> _Prompt_:
Please write out the listing beneath this sentence exactly, from its first line to the line with "let old := s.getPixel ⟨x, h.1⟩ ⟨y, h.2⟩", and stop there.

# # # # # # #

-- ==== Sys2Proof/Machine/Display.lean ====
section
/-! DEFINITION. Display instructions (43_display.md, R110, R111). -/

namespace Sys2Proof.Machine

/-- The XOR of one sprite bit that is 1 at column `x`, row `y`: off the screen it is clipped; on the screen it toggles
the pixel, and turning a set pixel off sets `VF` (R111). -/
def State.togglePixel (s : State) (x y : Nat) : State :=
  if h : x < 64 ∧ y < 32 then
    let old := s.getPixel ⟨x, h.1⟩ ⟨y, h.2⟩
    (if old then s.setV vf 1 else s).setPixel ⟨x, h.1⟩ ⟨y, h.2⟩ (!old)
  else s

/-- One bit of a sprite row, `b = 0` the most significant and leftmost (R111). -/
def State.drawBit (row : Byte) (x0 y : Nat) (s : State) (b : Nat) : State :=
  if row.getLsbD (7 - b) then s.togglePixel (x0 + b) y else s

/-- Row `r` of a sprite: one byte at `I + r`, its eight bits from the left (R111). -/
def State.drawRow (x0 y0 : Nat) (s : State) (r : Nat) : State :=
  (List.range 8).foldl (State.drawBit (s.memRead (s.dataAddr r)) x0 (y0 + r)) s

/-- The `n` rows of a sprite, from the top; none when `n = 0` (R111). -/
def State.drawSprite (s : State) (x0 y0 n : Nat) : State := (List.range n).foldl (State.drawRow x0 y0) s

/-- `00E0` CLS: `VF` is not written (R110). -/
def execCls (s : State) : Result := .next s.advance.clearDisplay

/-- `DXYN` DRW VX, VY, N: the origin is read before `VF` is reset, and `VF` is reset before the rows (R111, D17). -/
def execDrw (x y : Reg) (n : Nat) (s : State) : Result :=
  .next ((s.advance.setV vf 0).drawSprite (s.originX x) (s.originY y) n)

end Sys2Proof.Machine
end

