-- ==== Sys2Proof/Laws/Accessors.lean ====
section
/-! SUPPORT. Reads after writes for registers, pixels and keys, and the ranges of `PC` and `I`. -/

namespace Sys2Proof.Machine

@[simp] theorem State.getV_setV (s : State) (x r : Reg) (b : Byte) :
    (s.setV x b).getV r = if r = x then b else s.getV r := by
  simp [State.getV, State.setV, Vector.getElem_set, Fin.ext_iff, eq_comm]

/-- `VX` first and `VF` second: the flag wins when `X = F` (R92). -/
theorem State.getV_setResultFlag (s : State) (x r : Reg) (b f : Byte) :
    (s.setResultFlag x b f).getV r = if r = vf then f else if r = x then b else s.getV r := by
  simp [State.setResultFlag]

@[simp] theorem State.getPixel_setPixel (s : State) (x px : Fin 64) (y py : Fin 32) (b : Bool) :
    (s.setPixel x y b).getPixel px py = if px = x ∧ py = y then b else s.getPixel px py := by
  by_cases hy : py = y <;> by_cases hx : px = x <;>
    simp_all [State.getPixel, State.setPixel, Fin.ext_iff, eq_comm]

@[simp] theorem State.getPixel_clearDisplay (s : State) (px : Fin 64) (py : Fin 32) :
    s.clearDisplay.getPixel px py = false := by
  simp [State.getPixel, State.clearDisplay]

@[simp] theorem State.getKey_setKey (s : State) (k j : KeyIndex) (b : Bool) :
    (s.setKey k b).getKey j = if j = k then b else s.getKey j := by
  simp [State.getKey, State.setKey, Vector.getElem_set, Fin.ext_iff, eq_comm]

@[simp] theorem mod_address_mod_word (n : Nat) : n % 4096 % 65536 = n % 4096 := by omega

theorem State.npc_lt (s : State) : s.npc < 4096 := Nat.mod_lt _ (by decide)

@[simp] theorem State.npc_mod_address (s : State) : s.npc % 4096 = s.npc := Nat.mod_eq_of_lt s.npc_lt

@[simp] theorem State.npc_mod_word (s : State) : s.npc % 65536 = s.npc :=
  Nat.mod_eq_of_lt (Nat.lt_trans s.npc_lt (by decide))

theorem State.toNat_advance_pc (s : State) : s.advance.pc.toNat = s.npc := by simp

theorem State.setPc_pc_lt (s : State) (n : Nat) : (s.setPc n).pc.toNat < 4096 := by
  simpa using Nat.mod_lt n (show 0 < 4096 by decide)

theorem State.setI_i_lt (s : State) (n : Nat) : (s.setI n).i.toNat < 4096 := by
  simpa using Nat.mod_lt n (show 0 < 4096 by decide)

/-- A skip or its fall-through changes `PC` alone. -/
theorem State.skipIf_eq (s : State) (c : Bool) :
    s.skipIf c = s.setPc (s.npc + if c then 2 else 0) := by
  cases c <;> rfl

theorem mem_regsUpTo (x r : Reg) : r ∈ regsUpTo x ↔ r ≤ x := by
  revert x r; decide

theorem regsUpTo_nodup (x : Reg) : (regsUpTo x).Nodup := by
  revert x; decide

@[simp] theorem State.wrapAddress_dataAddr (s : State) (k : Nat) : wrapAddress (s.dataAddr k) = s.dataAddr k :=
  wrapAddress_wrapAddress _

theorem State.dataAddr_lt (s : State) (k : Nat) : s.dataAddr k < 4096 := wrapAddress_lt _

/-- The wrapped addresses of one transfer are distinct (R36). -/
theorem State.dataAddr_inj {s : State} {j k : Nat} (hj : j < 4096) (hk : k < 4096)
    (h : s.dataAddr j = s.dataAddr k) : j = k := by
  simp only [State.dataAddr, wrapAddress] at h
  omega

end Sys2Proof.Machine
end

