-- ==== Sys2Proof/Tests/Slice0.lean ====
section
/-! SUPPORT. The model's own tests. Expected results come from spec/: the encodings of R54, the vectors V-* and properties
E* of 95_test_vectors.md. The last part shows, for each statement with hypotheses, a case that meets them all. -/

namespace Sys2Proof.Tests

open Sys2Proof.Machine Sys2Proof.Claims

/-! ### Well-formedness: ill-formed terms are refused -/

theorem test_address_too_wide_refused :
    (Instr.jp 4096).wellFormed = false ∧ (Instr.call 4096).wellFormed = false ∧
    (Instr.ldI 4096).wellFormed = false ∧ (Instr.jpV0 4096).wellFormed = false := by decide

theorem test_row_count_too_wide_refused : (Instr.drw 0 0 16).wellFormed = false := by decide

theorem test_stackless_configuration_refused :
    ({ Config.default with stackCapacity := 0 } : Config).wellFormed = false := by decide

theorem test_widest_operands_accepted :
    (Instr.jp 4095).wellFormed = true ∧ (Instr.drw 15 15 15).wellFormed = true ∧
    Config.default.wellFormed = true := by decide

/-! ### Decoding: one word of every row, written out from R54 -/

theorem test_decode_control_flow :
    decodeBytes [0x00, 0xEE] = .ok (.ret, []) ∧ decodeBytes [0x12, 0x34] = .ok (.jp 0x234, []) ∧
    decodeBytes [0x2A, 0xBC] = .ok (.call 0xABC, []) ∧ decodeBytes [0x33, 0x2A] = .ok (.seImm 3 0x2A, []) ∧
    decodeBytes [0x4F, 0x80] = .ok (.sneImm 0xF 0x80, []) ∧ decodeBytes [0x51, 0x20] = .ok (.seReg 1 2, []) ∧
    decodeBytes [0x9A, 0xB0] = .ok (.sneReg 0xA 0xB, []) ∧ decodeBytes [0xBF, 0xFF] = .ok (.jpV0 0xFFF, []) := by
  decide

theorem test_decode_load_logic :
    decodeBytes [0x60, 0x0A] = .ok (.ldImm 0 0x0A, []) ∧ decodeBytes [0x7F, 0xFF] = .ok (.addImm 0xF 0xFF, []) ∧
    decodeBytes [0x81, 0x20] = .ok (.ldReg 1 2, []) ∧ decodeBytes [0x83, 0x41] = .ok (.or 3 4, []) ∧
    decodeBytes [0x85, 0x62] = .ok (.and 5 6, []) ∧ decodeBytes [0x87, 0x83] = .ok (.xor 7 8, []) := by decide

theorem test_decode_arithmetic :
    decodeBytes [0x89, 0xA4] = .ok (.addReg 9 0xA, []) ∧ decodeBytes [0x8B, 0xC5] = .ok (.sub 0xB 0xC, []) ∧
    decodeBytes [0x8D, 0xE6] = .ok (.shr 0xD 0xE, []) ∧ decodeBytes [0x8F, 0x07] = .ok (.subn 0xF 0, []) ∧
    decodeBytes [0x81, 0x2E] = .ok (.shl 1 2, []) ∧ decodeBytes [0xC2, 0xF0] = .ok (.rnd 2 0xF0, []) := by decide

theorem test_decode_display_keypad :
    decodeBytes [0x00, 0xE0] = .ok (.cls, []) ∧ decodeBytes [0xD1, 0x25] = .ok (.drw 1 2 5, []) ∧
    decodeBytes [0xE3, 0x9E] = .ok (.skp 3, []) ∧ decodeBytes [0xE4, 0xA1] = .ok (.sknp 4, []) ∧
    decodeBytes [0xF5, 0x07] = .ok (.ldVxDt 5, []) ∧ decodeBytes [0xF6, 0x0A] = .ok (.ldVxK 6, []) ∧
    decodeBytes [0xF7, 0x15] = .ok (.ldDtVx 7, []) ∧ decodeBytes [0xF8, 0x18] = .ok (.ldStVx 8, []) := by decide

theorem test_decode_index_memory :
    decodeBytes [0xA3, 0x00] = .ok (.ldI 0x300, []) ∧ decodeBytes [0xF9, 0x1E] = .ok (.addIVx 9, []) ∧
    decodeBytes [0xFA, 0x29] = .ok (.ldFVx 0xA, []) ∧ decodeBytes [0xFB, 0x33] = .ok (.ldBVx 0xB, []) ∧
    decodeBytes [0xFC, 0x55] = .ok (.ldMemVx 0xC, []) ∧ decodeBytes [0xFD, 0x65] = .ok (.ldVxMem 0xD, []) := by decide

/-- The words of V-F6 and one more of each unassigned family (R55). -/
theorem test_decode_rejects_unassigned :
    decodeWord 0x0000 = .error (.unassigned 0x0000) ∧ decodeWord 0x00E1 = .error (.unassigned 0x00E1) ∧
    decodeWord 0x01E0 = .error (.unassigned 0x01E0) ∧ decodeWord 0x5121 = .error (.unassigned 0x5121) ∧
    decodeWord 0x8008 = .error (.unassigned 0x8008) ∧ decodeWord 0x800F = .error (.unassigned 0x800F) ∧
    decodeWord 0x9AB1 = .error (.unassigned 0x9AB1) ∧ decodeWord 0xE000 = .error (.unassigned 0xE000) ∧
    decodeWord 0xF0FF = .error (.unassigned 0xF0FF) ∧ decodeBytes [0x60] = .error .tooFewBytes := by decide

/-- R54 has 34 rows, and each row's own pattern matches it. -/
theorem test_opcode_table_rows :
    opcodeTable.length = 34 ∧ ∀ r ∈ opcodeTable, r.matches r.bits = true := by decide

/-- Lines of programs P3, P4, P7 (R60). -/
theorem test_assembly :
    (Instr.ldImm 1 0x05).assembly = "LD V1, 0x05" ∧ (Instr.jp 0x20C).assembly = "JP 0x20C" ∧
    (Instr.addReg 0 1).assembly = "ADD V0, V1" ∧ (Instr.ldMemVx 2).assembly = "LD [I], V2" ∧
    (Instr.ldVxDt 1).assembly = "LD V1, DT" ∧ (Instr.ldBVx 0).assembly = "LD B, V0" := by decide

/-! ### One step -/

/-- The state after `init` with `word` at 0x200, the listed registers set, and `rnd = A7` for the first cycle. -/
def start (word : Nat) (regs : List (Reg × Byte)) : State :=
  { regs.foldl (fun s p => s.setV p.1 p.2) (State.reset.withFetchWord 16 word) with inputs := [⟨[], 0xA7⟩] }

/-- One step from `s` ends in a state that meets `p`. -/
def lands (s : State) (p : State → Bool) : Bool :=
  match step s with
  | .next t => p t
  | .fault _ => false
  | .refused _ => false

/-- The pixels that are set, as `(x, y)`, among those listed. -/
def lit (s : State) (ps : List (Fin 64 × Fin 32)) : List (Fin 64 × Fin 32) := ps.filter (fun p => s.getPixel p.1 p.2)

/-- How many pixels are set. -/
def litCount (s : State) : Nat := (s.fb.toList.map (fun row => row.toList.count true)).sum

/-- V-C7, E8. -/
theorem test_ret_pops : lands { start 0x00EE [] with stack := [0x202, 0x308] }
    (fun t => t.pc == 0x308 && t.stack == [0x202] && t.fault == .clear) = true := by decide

# # # # # # #

> _Reply to the task_:
-- ==== Sys2Proof/Machine/Display.lean ====
section
/-! DEFINITION. Display instructions (43_display.md, R110, R111). -/

namespace Sys2Proof.Machine

/-- The XOR of one sprite bit that is 1 at column `x`, row `y`: off the screen it is clipped; on the screen it toggles
the pixel, and turning a set pixel off sets `VF` (R111). -/
def State.togglePixel (s : State) (x y : Nat) : State :=
  if h : x < 64 ∧ y < 32 then
    let old := s.getPixel ⟨x, h.1⟩ ⟨y, h.2⟩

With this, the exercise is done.